Well, my HR department here said it was possible, plus I've seen it in some articles about 401(k)s generally, plus the form I filled out to get the money said so explicitly, plus they mailed me my check and it is currently in my possession. I suppose they can get me at income tax time, like Brad is saying. But, that hadn't been my understanding heretofore. Plenty of people I mention it to say, 'Whoa you can't do that.' And, I have had trouble finding good information about it in public sources like the internet (which is why I wanted to start this thread). But, the sources that have said I can have more credibility to me than the ones that have said I can't. And, well if you're right and I get slapped with a 10% penalty, that would be just fitting and in keeping with the general theme of "JV is building himself a house; free money for everybody!" I don't even want to think about how much money I've spent in getting nothing in return just because this endeavor has painted a big target on my chest.
Here is some info from Fidelity. You should have similar info fromt he company that manages your 401K: "There are some plans which allow you to withdraw money for any reason, though they are rare. Generally, most plans require that you use the money only for a financial hardship. We all face hardships of varying degrees every day, but those which qualify for a 401(k) withdrawal are usually very limited. Many employers do not want to set up plans that require them to decide on a case-by-case basis who can withdraw money and who can't. So they use the safe harbor guidelines set forth by the Internal Revenue Service. According to the guidelines, the withdrawal must be due to an immediate and heavy financial need and the withdrawal must be necessary to satisfy that need. That really means that you would have had to have used all other options (including borrowing from your 401(k) plan account) before you get to this stage. Safe harbor hardship withdrawals are limited to: Certain medical expenses for you, your spouse or your dependents Purchase of a primary residence (excluding mortgage payment) Payments of certain post-secondary education expenses for the next year for you, your spouse or your dependents To prevent eviction from or foreclosure on your primary home Please be advised that if you take a hardship withdrawal from the plan following "safe harbor" rules, you may be suspended from making contributions to the plan for a minimum of six months. As a result of the Economic Growth and Tax Relief Reconciliation Act of 2001, hardship withdrawals are not eligible to be rolled over, and are not subject to a federal income tax withholding. You may still owe income taxes and a possible 10% early withdrawal penalty if you are under 59 1/2 when you file your annual income tax return. State and local taxes may also apply. Please note: You should consult your financial/tax adviser with specific questions about your personal situation if you are considering a withdrawal from your plan account."

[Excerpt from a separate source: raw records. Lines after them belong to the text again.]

theorem Agree.fail {s u x y : State} (ha : Agree x y) (code : Code) (tf : Bool) (hx : x.out = s.out)
    (hy : y.out = u.out) : EndAlike s u (endFrame (fail code tf x)) (endFrame (fail code tf y)) :=
  ⟨_, by rw [endFrame_out, fail_out, hx], by rw [endFrame_out, fail_out, hy], ha.tbl, ha.portCfg⟩

theorem Agree.finish {s u x y : State} (ha : Agree x y) (tf : Bool) (actions : List Action) (hx : x.out = s.out)
    (hy : y.out = u.out) : EndAlike s u (endFrame (finish tf actions x)) (endFrame (finish tf actions y)) :=
  ⟨_, by rw [endFrame_out, finish_out, hx], by rw [endFrame_out, finish_out, hy], ha.tbl, ha.portCfg⟩

/-- Two states that agree end a frame alike: which of the four ends it has is decided by what they agree on. -/
theorem Agree.receive {s u t : State} (ha : Agree s u) {inp : Nat} {F : Frame} (h : receive inp F s = .next t) :
    ∃ t', receive inp F u = .next t' ∧ EndAlike s u t t' := by
  obtain ⟨hl, -⟩ := receive_effect h
  have hl' : F.length ≤ u.params.maxFrameBytes := ha.params ▸ hl
  rcases receive_cases (inp := inp) hl with
      ⟨hd, e⟩ | ⟨hdr, hd, ⟨hc, e⟩ | ⟨c, hc, ⟨hu, e⟩ | ⟨hall, acts, hacts, e⟩⟩⟩ <;>
    obtain rfl := next_inj (e.symm.trans h)
  case inl =>
    have haccept : Agree (rxAccept inp F s) (rxAccept inp F u) := ⟨ha.params, ha.tbl, ha.portCfg⟩
    exact ⟨_, receive_malformed hl' (ha.params ▸ hd), haccept.fail .malformed false rfl rfl⟩
  all_goals
    obtain ⟨hlearnt, hfull⟩ := ha.afterLearn inp F hdr
    have hd' : decodeHeader u.params F = some hdr := ha.params ▸ hd
    have hc' := (ha.validCfg inp).trans hc
  case inr.inl =>
    have e' := receive_unknownIngress hl' hd' hc'
    rw [hfull] at e'
    exact ⟨_, e', hlearnt.fail _ _ (by simp) (by simp)⟩
  all_goals
    have hingress : Agree (latchIngress c (Machine.afterLearn inp F hdr s).1)
        (latchIngress c (Machine.afterLearn inp F hdr u).1) := ⟨hlearnt.params, hlearnt.tbl, hlearnt.portCfg⟩
  case inr.inr.inl =>
    have e' := receive_unknownEgress hl' hd' hc' (by simpa only [ha.candidatesOf, ha.validCfg] using hu)
    rw [hfull] at e'
    exact ⟨_, e', hingress.fail _ _ (by simp) (by simp)⟩
  case inr.inr.inr =>
    obtain ⟨acts', hacts', e'⟩ := receive_ok hl' hd' hc' (by simpa only [ha.candidatesOf, ha.validCfg] using hall)
    rw [ha.candidatesOf, hingress.actionsOf (by simp) (by simp), hacts] at hacts'
    obtain rfl := Except.ok.inj hacts'
    rw [hfull] at e'
    exact ⟨_, e', hingress.finish _ _ (by simp) (by simp)⟩

/-- Settles O39: PROCESS is the `receive` of its frame, and both states agree on what that reads. -/
theorem forwardingIgnoresFaultAndPastFrames : Obligations.ForwardingIgnoresFaultAndPastFrames := by
  unfold Obligations.ForwardingIgnoresFaultAndPastFrames
  intro s u t inp len F hparams htbl hcfg h
  obtain ⟨rfl, hr⟩ := execProcess_next h
  have ha : Agree s u := ⟨hparams, htbl, hcfg⟩
  obtain ⟨t', hr', e, hends⟩ := ha.receive hr
  exact ⟨t', e, (exec_process_length inp F u).trans hr', hends⟩

end Sys2Proof.Machine
end

section
/-! The reset state (R37), and what CFG_READ shows of it. -/

namespace Sys2Proof.Machine

theorem readPortCfg_eq_ok {s : State} {p : Nat} {c : PortCfg} (hp : p < s.params.numPorts)
    (hc : s.portCfg[p]? = some c) : readPortCfg p s = .ok (cfgWord c.valid c.kind c.vlan) := by
  simp [readPortCfg, hostReg_portCfg hp, hc]

theorem exec_cfgRead_of_reg {s : State} {p : Nat} {c : PortCfg} (hp : p < s.params.numPorts)
    (hc : s.portCfg[p]? = some c) :
    exec (.cfgRead p) s = .next (s.emit (.cfgRead (cfgWord c.valid c.kind c.vlan))) := by
  simp [exec, execCfgRead, readPortCfg_eq_ok hp hc]

/-- Bit 13 of a PORT_CFG word is its `valid` field (R94). -/
theorem getLsbD_thirteen (word : BitVec 14) : word.getLsbD 13 = wordValid word := by
  have hlt : word.toNat / 8192 < 2 := by have := word.isLt; omega
  rw [BitVec.getLsbD, Nat.testBit_eq_decide_div_mod_eq, wordValid, Nat.mod_eq_of_lt hlt]

theorem resetAt_reg {P : Params} (n : Nat) {p : Nat} (hp : p < P.numPorts) :
    (State.resetAt P n).portCfg[p]? = some (PortCfg.unspecified n p) := by
  simp [State.resetAt, hp]

theorem resetAt_unconfigured (P : Params) (n p : Nat) : validCfg (State.resetAt P n) p = none := by
  cases hc : validCfg (State.resetAt P n) p with
  | none => rfl
  | some c =>
    obtain ⟨hp, hreg, hvalid⟩ := (validCfg_eq_some_iff _ p c).1 hc
    obtain rfl := Option.some.inj ((resetAt_reg n hp).symm.trans hreg)
    cases hvalid

/-- Settles O45: a register's `valid` is 0 after reset, and CFG_READ shows it as bit 13. -/
theorem resetStateIsEmptyAndUnconfigured : Obligations.ResetStateIsEmptyAndUnconfigured := by
  unfold Obligations.ResetStateIsEmptyAndUnconfigured
  intro P n s
  refine ⟨rfl, rfl, rfl, rfl, rfl, rfl, resetAt_unconfigured P n, fun p hp => ?_⟩
  exact ⟨_, exec_cfgRead_of_reg hp (resetAt_reg n hp), by rw [getLsbD_thirteen, wordValid_cfgWord]; rfl⟩

end Sys2Proof.Machine
end

section
/-! The frame classes beyond MAX_FRAME_BYTES (R30, U4). -/

namespace Sys2Proof.Machine

/-- Settles O48: each frame class is the `receive` of its frame, which has no step beyond MAX_FRAME_BYTES. -/
theorem overlongFrameClassesAreRefused : Obligations.OverlongFrameClassesAreRefused := by
  unfold Obligations.OverlongFrameClassesAreRefused
  intro s F inp dm sm pri vid et
  refine ⟨fun h14 hl => ?short, fun het hl => ?untagged, fun h4 hl => ?shortTagged, fun hl => ?tagged⟩
  case short => rw [exec_short h14, receive_overlong hl]
  case untagged => rw [exec_untagged het, receive_overlong (by rwa [frameBytes_untagged_length])]
  case shortTagged => rw [exec_shortTagged h4, receive_overlong (by rwa [frameBytes_shortTagged_length])]
  case tagged => rw [exec_tagged, receive_overlong (by rwa [frameBytes_tagged_length])]

end Sys2Proof.Machine
end

section
/-! The step at the front of the queue (R61, R62), and the tag word as an operation (R52). -/

namespace Sys2Proof.Machine

/-- What a step does when its transaction decodes: the operation runs with that transaction taken off the queue. -/
theorem step_of_decode_ok {s : State} {t : Txn} {rest : List Txn} {i : Instr} (hq : s.pending = t :: rest)
    (hd : decode s.params t = .ok i) : step s = exec i (s.setPending rest) := by
  simp only [step, hq, hd]

/-- Settles O1: taking the transaction is `setPending` of the rest of the queue. -/
theorem stepExecutesDecodedTransaction : Obligations.StepExecutesDecodedTransaction := by
  unfold Obligations.StepExecutesDecodedTransaction
  intro s t rest i hq hd
  exact step_of_decode_ok hq hd

/-- The big-endian bytes of the tag word are the tag (R52, R86). -/
theorem exec_tag (s : State) (vid : VlanId) :
    exec (.tag vid) s = .next (s.emit (.bytes (tagBytes s.params vid.toNat))) := by
  simp only [exec, execTag, bytes32_tagWord]

/-- Settles O10: the row only emits the event, and an event only lengthens the output. -/
theorem tagRowGivesTagBytes : Obligations.TagRowGivesTagBytes := by
  unfold Obligations.TagRowGivesTagBytes
  intro s vid
  exact exec_tag s vid

end Sys2Proof.Machine
end

section
/-! The encoder's image under the decoder (R81, R82, R88): the fields a number is read back from, and the four frame
layouts. -/

namespace Sys2Proof

/-! ### Numeric fields -/

@[simp] theorem require_true (why : Reject) (next : Except Reject Instr) : require true why next = next := rfl

@[simp] theorem fits_toNat {w : Nat} (v : BitVec w) : fits w v.toNat = true := decide_eq_true v.isLt

@[simp] theorem fits_bitCode (b : Bool) : fits 1 (bitCode b) = true := by cases b <;> rfl

@[simp] theorem fits_kindCode (k : Kind) : fits 1 (kindCode k) = true := by cases k <;> rfl

@[simp] theorem fits_zero (w : Nat) : fits w 0 = true := decide_eq_true (Nat.two_pow_pos w)

@[simp] theorem fits_one_one : fits 1 1 = true := rfl

@[simp] theorem decide_bitCode_eq_one (b : Bool) : decide (bitCode b = 1) = b := by cases b <;> rfl

theorem fits_tagWord (P : Params) (vid : VlanId) : fits 32 (tagWord P vid) = true := by
  have htpid := P.tpid.isLt
  have hvid := vid.isLt
  exact decide_eq_true (show P.tpid.toNat * 65536 + vid.toNat < 2 ^ 32 by omega)

/-- The VLAN id is the tag word's low 12 bits (R86). -/
theorem ofNat_tagWord (P : Params) (vid : VlanId) : BitVec.ofNat 12 (tagWord P vid) = vid := by
  apply BitVec.eq_of_toNat_eq
  have hvid := vid.isLt
  simp only [tagWord, BitVec.toNat_ofNat]
  omega

theorem maxFrameBytes_of_legal {P : Params} (h : P.legal = true) : 18 ≤ P.maxFrameBytes := by
  simp only [Params.legal, Bool.and_eq_true, decide_eq_true_eq] at h
  obtain ⟨⟨-, hmax⟩, -⟩ := h
  exact hmax

/-! ### The frame classes of R88 -/

section
variable {P : Params} {F : Frame} (inp : Nat)

theorem decodeFrame_short (h : F.length < 14) : decodeFrame P inp F = .short inp F := if_pos h

theorem decodeFrame_untagged (h14 : 14 ≤ F.length) (ht : be16 (byteAt F 12) (byteAt F 13) ≠ P.tpid) :
    decodeFrame P inp F =
      .untagged inp (mac48 F 0) (mac48 F 6) (be16 (byteAt F 12) (byteAt F 13)) (F.drop 14) := by
  rw [decodeFrame, if_neg (by omega), if_neg ht]

theorem decodeFrame_shortTagged (h14 : 14 ≤ F.length) (ht : be16 (byteAt F 12) (byteAt F 13) = P.tpid)
    (h18 : F.length < 18) : decodeFrame P inp F = .shortTagged inp (mac48 F 0) (mac48 F 6) (F.drop 14) := by
  rw [decodeFrame, if_neg (by omega), if_pos ht, if_pos h18]

theorem decodeFrame_tagged (h18 : 18 ≤ F.length) (ht : be16 (byteAt F 12) (byteAt F 13) = P.tpid) :
    decodeFrame P inp F = .tagged inp (mac48 F 0) (mac48 F 6) (tciPri (be16 (byteAt F 14) (byteAt F 15)))
      (tciVid (be16 (byteAt F 14) (byteAt F 15))) (be16 (byteAt F 16) (byteAt F 17)) (F.drop 18) := by
  rw [decodeFrame, if_neg (by omega), if_pos ht, if_neg (by omega)]

end

/-- The fields at offsets 0, 6 and 12 of a frame laid out as R81 and R82 have it, and what follows them. -/
theorem layout_fields {F rest : Frame} {dm sm : Mac} {x : Half}
    (hF : F = macBytes dm ++ macBytes sm ++ bytes16 x ++ rest) :
    mac48 F 0 = dm ∧ mac48 F 6 = sm ∧ be16 (byteAt F 12) (byteAt F 13) = x ∧ F.drop 14 = rest := by
  subst hF
  refine ⟨mac48_of_macBytes fun i hi => ?_, mac48_of_macBytes fun i hi => ?_, be16_bytes16 x, rfl⟩
  all_goals interval_cases i <;> rfl

/-- The fields at offsets 14 and 16 of a tagged frame (R82), and its payload. -/
theorem tagged_layout_fields {F payload : Frame} {dm sm : Mac} {x tci et : Half}
    (hF : F = macBytes dm ++ macBytes sm ++ bytes16 x ++ (bytes16 tci ++ bytes16 et ++ payload)) :
    be16 (byteAt F 14) (byteAt F 15) = tci ∧ be16 (byteAt F 16) (byteAt F 17) = et ∧ F.drop 18 = payload := by
  subst hF
  exact ⟨be16_bytes16 tci, be16_bytes16 et, rfl⟩

/-- A frame-class operation is the class of its own bytes, and its fields are its port and their number. -/
theorem decodeFrame_frameBytes {P : Params} {i : Instr} (hP : P.legal = true) (hl : i.line = .rx)
    (hwf : i.wf P = true) : ∃ inp, encodeFields P i = [inp, (frameBytes P i).length] ∧ portOk P inp = true ∧
      (frameBytes P i).length ≤ P.maxFrameBytes ∧ decodeFrame P inp (frameBytes P i) = i := by
  have hmax := maxFrameBytes_of_legal hP
  cases i with
  | short inp F =>
    simp only [Instr.wf, Bool.and_eq_true, decide_eq_true_eq] at hwf
    obtain ⟨hp, h14⟩ := hwf
    exact ⟨inp, rfl, hp, show F.length ≤ _ by omega, decodeFrame_short inp h14⟩
  | untagged inp dm sm et payload =>
    simp only [Instr.wf, Bool.and_eq_true, decide_eq_true_eq] at hwf
    obtain ⟨⟨hp, het⟩, hlen⟩ := hwf
    have hlength := Machine.frameBytes_untagged_length P inp dm sm et payload
    obtain ⟨hdm, hsm, hx, hrest⟩ := layout_fields (F := frameBytes P (.untagged inp dm sm et payload)) rfl
    refine ⟨inp, by rw [hlength]; rfl, hp, by omega, ?_⟩
    rw [decodeFrame_untagged inp (by omega) (by rwa [hx]), hdm, hsm, hx, hrest]
  | shortTagged inp dm sm rest =>
    simp only [Instr.wf, Bool.and_eq_true, decide_eq_true_eq] at hwf
    obtain ⟨hp, h4⟩ := hwf
    have hlength := Machine.frameBytes_shortTagged_length P inp dm sm rest
    obtain ⟨hdm, hsm, hx, hrest⟩ := layout_fields (F := frameBytes P (.shortTagged inp dm sm rest)) rfl
    refine ⟨inp, by rw [hlength]; rfl, hp, by omega, ?_⟩
    rw [decodeFrame_shortTagged inp (by omega) hx (by omega), hdm, hsm, hrest]
  | tagged inp dm sm pri vid et payload =>
    simp only [Instr.wf, Bool.and_eq_true, decide_eq_true_eq] at hwf
    obtain ⟨hp, hlen⟩ := hwf
    have hlength := Machine.frameBytes_tagged_length P inp dm sm pri vid et payload
    have hF : frameBytes P (.tagged inp dm sm pri vid et payload) = macBytes dm ++ macBytes sm ++ bytes16 P.tpid ++
      (bytes16 (tciOf pri vid) ++ bytes16 et ++ payload) := rfl
    obtain ⟨hdm, hsm, hx, -⟩ := layout_fields hF
    obtain ⟨htci, het, hpayload⟩ := tagged_layout_fields hF
    refine ⟨inp, by rw [hlength]; rfl, hp, by omega, ?_⟩
    rw [decodeFrame_tagged inp (by omega) hx, hdm, hsm, htci, tciPri_tciOf, tciVid_tciOf, het, hpayload]
  | _ => cases hl

theorem encodeBytes_of_rx {i : Instr} (P : Params) (hl : i.line = .rx) : encodeBytes P i = frameBytes P i := by
  cases i with
  | short | untagged | shortTagged | tagged => rfl
  | _ => cases hl

theorem decode_encode_rx {P : Params} {i : Instr} (hP : P.legal = true) (hl : i.line = .rx)
    (hwf : i.wf P = true) : decode P (encode P i) = .ok i := by
  obtain ⟨inp, hfields, hp, hlen, hclass⟩ := decodeFrame_frameBytes hP hl hwf
  rw [encode, hl, hfields, encodeBytes_of_rx P hl, decode_rx hp hlen, hclass]

end Sys2Proof
end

I think what all of this is saying, I know what I meant to be saying, is that it will be subject to the penalty of 10% in addition to regular income tax. So basically if you take out $10,000 it will really only be like $6,000 after tax & penalty. So you are correct in that you can physically take the money out, it will just be subject to the 10% penalty. However if you were taking the distribution out of an IRA & it were for a qualified first time home purchase then up to $10,000 would not be qubject to the 10% penalty.